-- ==== Sys2Proof/Laws/Words.lean ====
section
/-! SUPPORT. What the encoder's words are as numbers, and that the decoder's fields read them back. -/

namespace Sys2Proof

/-- Two fields side by side, as a number. -/
theorem toNat_append_eq {m n : Nat} (x : BitVec m) (y : BitVec n) : (x ++ y).toNat = x.toNat * 2 ^ n + y.toNat := by
  rw [BitVec.toNat_append, ← Nat.shiftLeft_add_eq_or_of_lt y.isLt, Nat.shiftLeft_eq]

theorem commandWord_toNat (op a b c : Nat) (d : Wide) :
    (commandWord op a b c d).toNat =
      (((op % 256 * 256 + a % 256) * 256 + b % 256) * 256 + c % 256) * 2 ^ 112 + d.toNat := by
  have h1 := toNat_append_eq (BitVec.ofNat 8 op) (BitVec.ofNat 8 a)
  have h2 := toNat_append_eq (BitVec.ofNat 8 op ++ BitVec.ofNat 8 a) (BitVec.ofNat 8 b)
  have h3 := toNat_append_eq (BitVec.ofNat 8 op ++ BitVec.ofNat 8 a ++ BitVec.ofNat 8 b) (BitVec.ofNat 8 c)
  have h4 := toNat_append_eq (BitVec.ofNat 8 op ++ BitVec.ofNat 8 a ++ BitVec.ofNat 8 b ++ BitVec.ofNat 8 c) d
  refine h4.trans ?_
  rw [h3, h2, h1]
  simp only [BitVec.toNat_ofNat]
  norm_num

theorem cmdOp_commandWord (op a b c : Nat) (d : Wide) : (cmdOp (commandWord op a b c d)).toNat = op % 256 := by
  have hd := d.isLt
  simp only [cmdOp, BitVec.extractLsb'_toNat, commandWord_toNat, Nat.shiftRight_eq_div_pow]
  omega

theorem cmdA_commandWord (op a b c : Nat) (d : Wide) : (cmdA (commandWord op a b c d)).toNat = a % 256 := by
  have hd := d.isLt
  simp only [cmdA, BitVec.extractLsb'_toNat, commandWord_toNat, Nat.shiftRight_eq_div_pow]
  omega

theorem cmdB_commandWord (op a b c : Nat) (d : Wide) : (cmdB (commandWord op a b c d)).toNat = b % 256 := by
  have hd := d.isLt
  simp only [cmdB, BitVec.extractLsb'_toNat, commandWord_toNat, Nat.shiftRight_eq_div_pow]
  omega

theorem cmdC_commandWord (op a b c : Nat) (d : Wide) : (cmdC (commandWord op a b c d)).toNat = c % 256 := by
  have hd := d.isLt
  simp only [cmdC, BitVec.extractLsb'_toNat, commandWord_toNat, Nat.shiftRight_eq_div_pow]
  omega

theorem cmdD_commandWord (op a b c : Nat) (d : Wide) : cmdD (commandWord op a b c d) = d := by
  have hd := d.isLt
  apply BitVec.eq_of_toNat_eq
  simp only [cmdD, BitVec.extractLsb'_toNat, commandWord_toNat, Nat.shiftRight_eq_div_pow]
  omega

theorem packCpr_toNat (xze yze xzo yzo : Nat) (p : Bool) :
    (packCpr xze yze xzo yzo p).toNat =
      (((p.toNat * 2 ^ 17 + yzo % 2 ^ 17) * 2 ^ 17 + xzo % 2 ^ 17) * 2 ^ 17 + yze % 2 ^ 17) * 2 ^ 17 + xze % 2 ^ 17 := by
  have h1 := toNat_append_eq (BitVec.ofBool p) (BitVec.ofNat 17 yzo)
  have h2 := toNat_append_eq (BitVec.ofBool p ++ BitVec.ofNat 17 yzo) (BitVec.ofNat 17 xzo)
  have h3 := toNat_append_eq (BitVec.ofBool p ++ BitVec.ofNat 17 yzo ++ BitVec.ofNat 17 xzo) (BitVec.ofNat 17 yze)
  have h4 := toNat_append_eq
    (BitVec.ofBool p ++ BitVec.ofNat 17 yzo ++ BitVec.ofNat 17 xzo ++ BitVec.ofNat 17 yze) (BitVec.ofNat 17 xze)
  have h : (packCpr xze yze xzo yzo p).toNat =
      (BitVec.ofBool p ++ BitVec.ofNat 17 yzo ++ BitVec.ofNat 17 xzo ++ BitVec.ofNat 17 yze ++
        BitVec.ofNat 17 xze).toNat := by
    rw [packCpr, BitVec.toNat_setWidth, Nat.mod_eq_of_lt]
    exact (BitVec.isLt _).trans (by norm_num)
  rw [h]
  refine h4.trans ?_
  rw [h3, h2, h1]
  simp only [BitVec.toNat_ofNat, BitVec.toNat_ofBool]

end Sys2Proof
end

● ● ● ● ●

--- TASK INSTRUCTIONS ---
Exactly the lines from the one with "have h : (packCpr" through the last line of the listing above must make up your answer.

--- YOUR RESPONSE ---
  have h : (packCpr xze yze xzo yzo p).toNat =
      (BitVec.ofBool p ++ BitVec.ofNat 17 yzo ++ BitVec.ofNat 17 xzo ++ BitVec.ofNat 17 yze ++
        BitVec.ofNat 17 xze).toNat := by
    rw [packCpr, BitVec.toNat_setWidth, Nat.mod_eq_of_lt]
    exact (BitVec.isLt _).trans (by norm_num)
  rw [h]
  refine h4.trans ?_
  rw [h3, h2, h1]
  simp only [BitVec.toNat_ofNat, BitVec.toNat_ofBool]

end Sys2Proof
end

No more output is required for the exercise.